Okay, while she is recovering from that, you have set up additional filters on the sender address, so that the spammers have to at least spoof her address as the sender to get into her folder, and that might actually be enough, but at least she'll have a little of the fear of nature in her, and maybe she'll start being sensible and start looking at alternatives to MSLeviathan.
In case you're curious, this is what private white listing works like. It can be controlled, because you have an idea who and where mail should be coming from, by the receiver address it is sent to. Two or three sets of filters for each address or set of addresses, one that white-lists known senders, one that diverts unknown senders to a "probably-junk" folder, and maybe one that (temporarily or permanently) black-holes known offender senders who have latched onto that group of suffixes.
Finally, you have a set of doorbell or knock addresses that you give out at business meetings and other parties: bellnnnnn@isp.example . You enable filters for the one you gave out last night, then, after a week or a month, you disable them again.

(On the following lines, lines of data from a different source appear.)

/-- FM_REFRESH_TICK: a bank's tREFI tick has come: it owes one more refresh, forced beyond the allowed postponement, and paid where no
queued request targets the bank (R324, R325). -/
def Dev.refreshTick (d : Dev) (pc bank : Nat) : Dev :=
  if !d.pcServes pc then d
  else
    let k := 48 * pc + bank
    let d := d.passTo (d.bank k).tickAt
    let x := d.bank k
    let x := { x with debt := x.debt + 1, tickAt := (if x.tickAt = 0 then d.clock else x.tickAt) + d.fmRefi pc }
    let d := if d.reg Obj.FM_REF_DEBT_MAX pc < x.debt then d.setReg Obj.FM_REF_DEBT_MAX pc (min 9 x.debt) else d
    let allowed := if d.fmHot pc then 0 else d.reg Obj.FM_REF_POSTPONE
    let d := if allowed < x.debt then (d.count Obj.FM_REF_FORCED pc).setBank k { x with debt := x.debt - 1, open_ := 0 }
      else (d.setBank k x).fmRefreshFree
    if 9 < (d.bank k).debt then d.setLine Flt.FM_REFRESH true else d

/-- Every bank of a stack pays its debt back at once, and its ticks count from here (R326). -/
def Dev.payback (d : Dev) (st : Nat) : Dev :=
  (d.fm.banks.filter (fun kv => kv.1 / 48 / 32 == st)).foldl (fun d kv =>
    let x : BankX := { kv.2 with debt := 0, open_ := if kv.2.debt = 0 then kv.2.open_ else 0, tickAt := d.clock + 1950 }
    (if kv.2.debt = 0 then d else d.count Obj.FM_REF_FORCED (kv.1 / 48) kv.2.debt).setBank kv.1 x) d

/-- FM_TEMP_SAMPLE: a stack's temperature; none is an unreadable sample, which counts as above 85 °C. -/
def Dev.fmTemp (d : Dev) (st : Nat) (temp : Option Int) : Dev :=
  let d := match temp with | some t => d.setSreg 8 Obj.FM_TEMP st t | none => d
  let above := match temp with | some t => decide (85 < t) | none => true
  let cool := match temp with | some t => decide (t ≤ 82) | none => false
  let d := match temp with
    | some t => d.setLine (Flt.HBM_OVERTEMP + st) (decide (100 ≤ t))
    | none => d
  if d.flag Obj.FM_HOT st then (if cool then (d.setReg Obj.FM_HOT st 0).setLine (Flt.HBM_HOT + st) false else d)
  else if above then
    (((d.setReg Obj.FM_HOT st 1).count Obj.FM_HOT_ENTRIES st).setLine (Flt.HBM_HOT + st) true).payback st
  else d

/-! ### Row hammer windows, idle pages (R323, R328, R329) -/

/-- FM_RH_SUBWINDOW: a 1 ms sub-window ends; counts keep the latest eight. -/
def Dev.rhSubwindow (d : Dev) : Dev :=
  (d.fm.banks.filter (fun kv => kv.2.acts != [])).foldl (fun d kv =>
    let acts := (kv.2.acts.map (fun e => (e.1, (0 :: e.2).take 8))).filter (fun e => e.2.any (· != 0))
    d.setBank kv.1 { kv.2 with acts }) d

/-- FM_RH_THROTTLE_END: throttles of a requester that have run out. -/
def Dev.throttleOver (d : Dev) (cls inst : Nat) : Dev :=
  (d.modFm (fun x => { x with throttles := x.throttles.filter (fun t =>
    !(t.cls == cls && t.inst == inst && decide (t.endAt ≤ d.clock))) })).fmSettle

Or, if the spam to that address is not too bad, you just leave it enabled and keep using it.
When you get legitimate mail at that address, you reply and tell them the real address they should send stuff for you at.
Of course, with a little time, you can actually set up a domain of your own for cheap with a little help from a place like google.com and a place like dyndns.org. Google will run your mail server for you if you have a web server and a domain name pointed to it.
Of course, there's that thing about letting Google spool your mail, but it is possible. Read the terms of use and make sure that's okay for the kind of mail you expect first.